Mas, talvez, estejamos vendo uma sublevação contra o primeiro presidente negro, junto com a raiva contra a possibilidade da primeira mulher presidente por parte de muitos homens e algumas mulheres brancas. Para um mundo cada vez mais descaracterizado como pós-racial e pós-feminista, estamos vendo agora como a misoginia e o racismo anulam o julgamento e um compromisso com os objetivos democráticos e inclusivos – são paixões sádicas, ressentidas e destrutivas que dirigem o nosso país.

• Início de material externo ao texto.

-- ==== Sys2Proof/Machine/FeedCommands.lean ====
section
/-! DEFINITION. The commands of 04_raster_intake.md: intake channels, feeds and the outtake's reads. -/

namespace Sys2Proof.Machine

/-- INTAKE_PACKET (R99). -/
def execIntakePacket (t ch leg chain : Nat) (pkt : IntakePkt) (s : State) : Host.Outcome State Fault Refusal :=
  onUnit (isIntake ch && isSide leg) ((s.at t).intakeTakes ch leg chain pkt)
/-- MERGE_WAIT_EXPIRY (R100): changes nothing while no gap has waited its time. -/
def execMergeWaitExpiry (t ch : Nat) (s : State) : Host.Outcome State Fault Refusal :=
  let s := s.at t
  onUnit (isIntake ch) (if s.gapDue ch then s.gapClosed ch else s)
/-- LEG_TIMEOUT (R101). -/
def execLegTimeout (t ch leg : Nat) (s : State) : Host.Outcome State Fault Refusal :=
  onUnit (isIntake ch && isSide leg) ((s.at t).legDown ch leg)
/-- PICTURE_TIMEOUT (R102). -/
def execPictureTimeout (t ch : Nat) (s : State) : Host.Outcome State Fault Refusal :=
  onUnit (isIntake ch) ((s.at t).pictureTimeout ch)
/-- MISSING_PICTURE (R104). -/
def execMissingPicture (t ch : Nat) (s : State) : Host.Outcome State Fault Refusal :=
  onUnit (isIntake ch) ((s.at t).missingPicture ch)
/-- AU_SLOT_END (R211). -/
def execAuSlotEnd (t ch : Nat) (s : State) : Host.Outcome State Fault Refusal :=
  onUnit (isIntake ch) ((s.at t).auSlotEnd ch)

/-- A feed's line read (R110); the store's stack logs a read that failed (R353, Table 14.2). -/
def State.feedRead (s : State) (n : Nat) (storeError : Bool) : State :=
  let s := s.nextFeedPicture n
  match s.feedDue n with
  | none => s
  | some c =>
    let s := s.readLine n c storeError
    if storeError then s.dieReadError (intakeDie c) (0x1000 + c) else s
/-- FEED_LINE_READ (R110). -/
def execFeedLineRead (t slot : Nat) (storeError : Bool) (s : State) : Host.Outcome State Fault Refusal :=
  onUnit (isSlot slot) ((s.at t).feedRead slot storeError)
/-- PENDING_TAKE (R111). -/
def execPendingTake (t slot bed : Nat) (s : State) : Host.Outcome State Fault Refusal :=
  onUnit (isSlot slot && isBed bed) ((s.at t).takePending slot bed)
/-- LINE_ACK (R235). -/
def execLineAck (t slot bed line : Nat) (s : State) : Host.Outcome State Fault Refusal :=
  onUnit (isSlot slot && isBed bed) ((s.at t).lineAck slot bed line)
/-- CUT_TO (R113): E 20.2sss.02. -/
def execCutTo (t a slot ch : Nat) (s : State) : Host.Outcome State Fault Refusal :=
  onUnit (isAllot a) ((s.at t).orderNumber a 0x20 (named (isSlot slot) (0x2000 + slot)) 0x02 2 ch)
/-- PICTURE_BOUNDARY (R116). -/
def execPictureBoundary (t slot : Nat) (s : State) : Host.Outcome State Fault Refusal :=
  onUnit (isSlot slot) ((s.at t).pictureBoundary slot)
/-- OUTTAKE_ROW_READ (R226). -/
def execOuttakeRowRead (t oc row : Nat) (s : State) : Host.Outcome State Fault Refusal :=
  onUnit (isOuttake oc) ((s.at t).outtakeRow oc row)

end Sys2Proof.Machine
end

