-- ==== Sys2Proof/Machine/RingCommands.lean ====
section
/-! DEFINITION. The commands of 03_cells_pools_fifos.md: the event rings of an allotment, through its window. -/

namespace Sys2Proof.Machine

/-- CONSUME (R91). -/
def execConsume (t a ring : Nat) (s : State) : Host.Outcome State Fault Refusal :=
  onUnit (isAllot a) ((s.at t).onRing a ring (fun s => s.ringConsume a ring))
/-- FLUSH (R94). -/
def execFlush (t a ring : Nat) (s : State) : Host.Outcome State Fault Refusal :=
  onUnit (isAllot a) ((s.at t).onRing a ring (fun s => s.ringFlush a ring))
/-- STATUS_RESET (R94). -/
def execStatusReset (t a ring : Nat) (s : State) : Host.Outcome State Fault Refusal :=
  onUnit (isAllot a) ((s.at t).onRing a ring (fun s => s.ringStatusReset a ring))
/-- ENTRY_READ (R92): a read of word 0 latches the eight words. -/
def execEntryRead (t a ring : Nat) (s : State) : Host.Outcome State Fault Refusal :=
  onUnit (isAllot a) ((s.at t).onRing a ring (fun s =>
    let s := s.ringRead a ring
    s.say 0 (natLe 32 (s.ring a ring).latch.toNat)))

end Sys2Proof.Machine
end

Quem são elas, essas pessoas que votaram nele, mas quem somos nós, que não vimos o seu poder, que não previmos isso, que não conseguimos entender que as pessoas votariam em um homem com discurso racista e xenófobo, com uma história de ofensas sexuais, de exploração dos trabalhadores, de desprezo pela constituição, pelos migrantes e com um plano imprudente de aumento da militarização?
Será que estamos cegos à verdade por causa da nossa própria forma isolada de pensamento esquerdista e liberal? Ou será que de algum modo ingênuo acreditávamos na natureza humana? (…)
Naturalmente, nós ainda não sabemos que parte da população realmente votou. Mas ficamos com a questão sobre como a democracia parlamentar nos trouxe um presidente extremamente antidemocrático e se temos que nos preparar para sermos mais um movimento de resistência do que um partido político."